> [What needs to be done] Would you return, word for word, the lines of the data below from the line with "s.readyFor i n hdr = true → sl" through the line with "(fun op => [fSrc1 op, fSrc2", and no others?

Stored data:
○ ○ ○

-- ==== Sys2Proof/Safety.lean ====
section
/-! DEFINITION.
What a safe run keeps: the canonical form of the memories (keys strictly rising, no listed byte equal to what an unlisted
one reads as), and a step that goes on. -/

namespace Sys2Proof.Machine

/-- The canonical form of a memory whose unlisted bytes read as `d`. -/
def Memory.wf (d : Byte) (m : Tab Byte) : Bool := Tab.wf d m

/-- The canonical form of every memory of the module: the Comb and the Cellar, unlisted bytes zero (R570), and the flash, unlisted
bytes erased. -/
def State.memoryWf (s : State) : Bool := Memory.wf 0 s.comb && Memory.wf 0 s.cellar && Memory.wf 0xFF s.nv.flash

/-- A step that goes on. -/
def Out.goesOn : Out → Bool
  | .next _ => true
  | .fault _ => false
  | .refused _ => false

/-- Context `n` of core `i` is about to issue, in the present cycle, a bundle of one slot with header `hdr`: it runs, its line
is present, no slot waits with it, its registers are written, and the header is legal (03 R70–R73, R80, 10 R310, 12 R365). -/
def State.readyFor (s : State) (i n : Nat) (hdr : W16) : Bool :=
  let x := s.ctx i n
  s.canIssue i n && x.gather.isEmpty && x.gone.isEmpty && decide ((s.core i).nextIssue ≤ s.cycOf i) &&
  x.late.all (fun p => decide (p.2 ≤ s.cycOf i)) && !(bit hdr 13) &&
  (!(bit hdr 14) || (!x.fresh && x.timed && bits hdr 12 10 == 0)) &&
  (bits hdr 12 10 == 0 || (x.getTag (bits hdr 12 10)).st == 1) &&
  (tokensOf hdr == 0 || (!((s.core i).budgetWaits (s.cycOf i)) && s.charges_ i (tokensOf hdr)))

/-- The state after the one slot of a bundle has taken effect: the issue begins, the slot's effect, the issue ends. -/
def State.issued (s : State) (i n : Nat) (hdr : W16) (jump : Option (W32 × Nat)) (eff : State → State) : State :=
  (eff (s.bundleBegin i n hdr)).bundleEnd i n hdr (s.cycOf i) (s.ctx i n).pc jump

/-- The first cycle of core `i` whose edge falls at or after canopy time `target`, and the state in it (R40, R45). -/
def State.targetCyc (s : State) (i target : Nat) : Nat :=
  let u := s.toCt target
  if target ≤ u.edgeCt i then u.cycOf i else u.cycOf i + 1
def State.atTarget (s : State) (i target : Nat) : State := (s.toCt target).toCyc i (s.targetCyc i target)

/-! ### Slot instructions, on a core and on an Adsiem-S processor -/

/-- imm18, sign-extended to 64 bits (R78). -/
def imm18 (op : W32) : W64 := (BitVec.ofNat 18 (bits op 17 0)).signExtend 64

/-- An instruction of slot `sl`, given in a bundle of its own that may issue, under `pre`: the bundle issues with the branch
`jump` and the effect `eff`. -/
def CoreSlot (c : Iss → W32 → Instr) (sl : Slot) (pre : State → Nat → Nat → W16 → W32 → Bool)
    (jump : State → Nat → Nat → W32 → Option (W32 × Nat)) (eff : State → Nat → Nat → W16 → W32 → State → State) : Prop :=
  ∀ (s : State) (i : CoreIx) (n : CtxIx) (hdr : W16) (op : W32),
    s.readyFor i n hdr = true → pre s i n hdr op = true →
    exec (c (.slot i n sl hdr false) op) s = .next (s.issued i n hdr (jump s i n op) (eff s i n hdr op))

/-- The bundle's tag is 0: its header's SPEC field (R71). -/
def untagged (hdr : W16) : Bool := bits hdr 12 10 == 0

/-- An instruction of slots S0 and S1 that issues in a bundle of its own takes the effect `eff`. -/
def CoreScalar (c : Iss → W32 → Instr) (legal : W32 → Bool) (eff : State → Nat → Nat → W32 → State → State) : Prop :=
  ∀ (s : State) (i : CoreIx) (n : CtxIx) (sl : Slot) (hdr : W16) (op : W32),
    s.readyFor i n hdr = true → sl = .s0 ∨ sl = .s1 → legal op = true →
    exec (c (.slot i n sl hdr false) op) s = .next (s.issued i n hdr none (eff s i n op))

/-- An instruction that a running processor fetches issues once the registers it names are written, where no interrupt is
taken before it (R534), and takes the effect `eff`. -/
def ProcScalar (c : Iss → W32 → Instr) (legal : W32 → Bool) (named : W32 → List Nat) (eff : Nat → W32 → State → State) : Prop :=
  ∀ (s : State) (p : ProcIx) (op : W32),
    (s.proc p).st = 1 → (s.proc p).load = none → (s.procIssue p (named op)).interrupts p = false → legal op = true →
    exec (c (.proc p) op) s =
      .next ((eff p op (s.procIssue p (named op))).procDone p (s.procIssue p (named op)).rootNow none)

/-- A slot instruction that raises no fault cause and does not stall. -/
def clears (m : Sem) (b : BC) : Bool := (m.judge b).isEmpty && (m.judgeV b).isEmpty && !(m.stall b)

/-- Form R: rd = f(src1, src2), readable after `lat` cycles (R78, R79, R80). -/
def RunsR (c : Iss → W32 → Instr) (f : W64 → W64 → W64) (lat : Nat) : Prop :=
  CoreScalar c (fun op => srcOk (fSrc1 op) && srcOk (fSrc2 op) && fSrc3 op == 0)
    (fun s i n op t => t.writeReg i n (fRd op) (f (srcVal (s.core i) n (fSrc1 op)) (srcVal (s.core i) n (fSrc2 op))) lat) ∧
  ProcScalar c (fun op => srcOkP (fSrc1 op) && srcOkP (fSrc2 op) && fSrc3 op == 0)
    (fun op => [fSrc1 op, fSrc2 op].filter (· < 32) ++ [fRd op])
    (fun p op t => t.procWrite p (fRd op) lat (f ((t.proc p).a op) ((t.proc p).b op)))

/-- Form I: rd = f(src1, sext(imm18)) (R78, R79). -/
def RunsI (c : Iss → W32 → Instr) (f : W64 → W64 → W64) (lat : Nat) : Prop :=
  CoreScalar c (fun op => srcOk (fSrc1 op))
    (fun s i n op t => t.writeReg i n (fRd op) (f (srcVal (s.core i) n (fSrc1 op)) (imm18 op)) lat) ∧
  ProcScalar c (fun op => srcOkP (fSrc1 op)) (fun op => [fSrc1 op].filter (· < 32) ++ [fRd op])
    (fun p op t => t.procWrite p (fRd op) lat (f ((t.proc p).a op) (imm18 op)))

/-- Form L with a zero immediate: rd = what the context reads. -/
def ReadsCore (c : Iss → W32 → Instr) (v : State → Nat → Nat → W64) : Prop :=
  CoreScalar c (fun op => bits op 26 0 == 0) (fun s i n op t => t.writeReg i n (fRd op) (v s i n) 1)

/-- The same on a processor. -/
def ReadsProc (c : Iss → W32 → Instr) (v : State → Nat → W64) : Prop :=
  ProcScalar c (fun op => bits op 26 0 == 0) (fun op => [fRd op]) (fun p op t => t.procWrite p (fRd op) 1 (v t p))

/-- The command of vector function `f`: the operation that streams performs the function to its last stream cycle; where none of the
function streams, nothing comes of it (R206, R210, R211). -/
def RunsVector (c : CoreIx → Instr) (f : Nat) : Prop :=
  ∀ (s : State) (i : CoreIx), exec (c i) s = .next (match (s.core i).svu with
    | some o => if o.func = f then s.toCyc i (o.issued + 1 + o.cycles + o.holds + 1) else s
    | none => s)

end Sys2Proof.Machine
end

○ ○ ○

> [Completed task]
    s.readyFor i n hdr = true → sl = .s0 ∨ sl = .s1 → legal op = true →
    exec (c (.slot i n sl hdr false) op) s = .next (s.issued i n hdr none (eff s i n op))

/-- An instruction that a running processor fetches issues once the registers it names are written, where no interrupt is
taken before it (R534), and takes the effect `eff`. -/
def ProcScalar (c : Iss → W32 → Instr) (legal : W32 → Bool) (named : W32 → List Nat) (eff : Nat → W32 → State → State) : Prop :=
  ∀ (s : State) (p : ProcIx) (op : W32),
    (s.proc p).st = 1 → (s.proc p).load = none → (s.procIssue p (named op)).interrupts p = false → legal op = true →
    exec (c (.proc p) op) s =
      .next ((eff p op (s.procIssue p (named op))).procDone p (s.procIssue p (named op)).rootNow none)

/-- A slot instruction that raises no fault cause and does not stall. -/
def clears (m : Sem) (b : BC) : Bool := (m.judge b).isEmpty && (m.judgeV b).isEmpty && !(m.stall b)

/-- Form R: rd = f(src1, src2), readable after `lat` cycles (R78, R79, R80). -/
def RunsR (c : Iss → W32 → Instr) (f : W64 → W64 → W64) (lat : Nat) : Prop :=
  CoreScalar c (fun op => srcOk (fSrc1 op) && srcOk (fSrc2 op) && fSrc3 op == 0)
    (fun s i n op t => t.writeReg i n (fRd op) (f (srcVal (s.core i) n (fSrc1 op)) (srcVal (s.core i) n (fSrc2 op))) lat) ∧
  ProcScalar c (fun op => srcOkP (fSrc1 op) && srcOkP (fSrc2 op) && fSrc3 op == 0)
    (fun op => [fSrc1 op, fSrc2 op].filter (· < 32) ++ [fRd op])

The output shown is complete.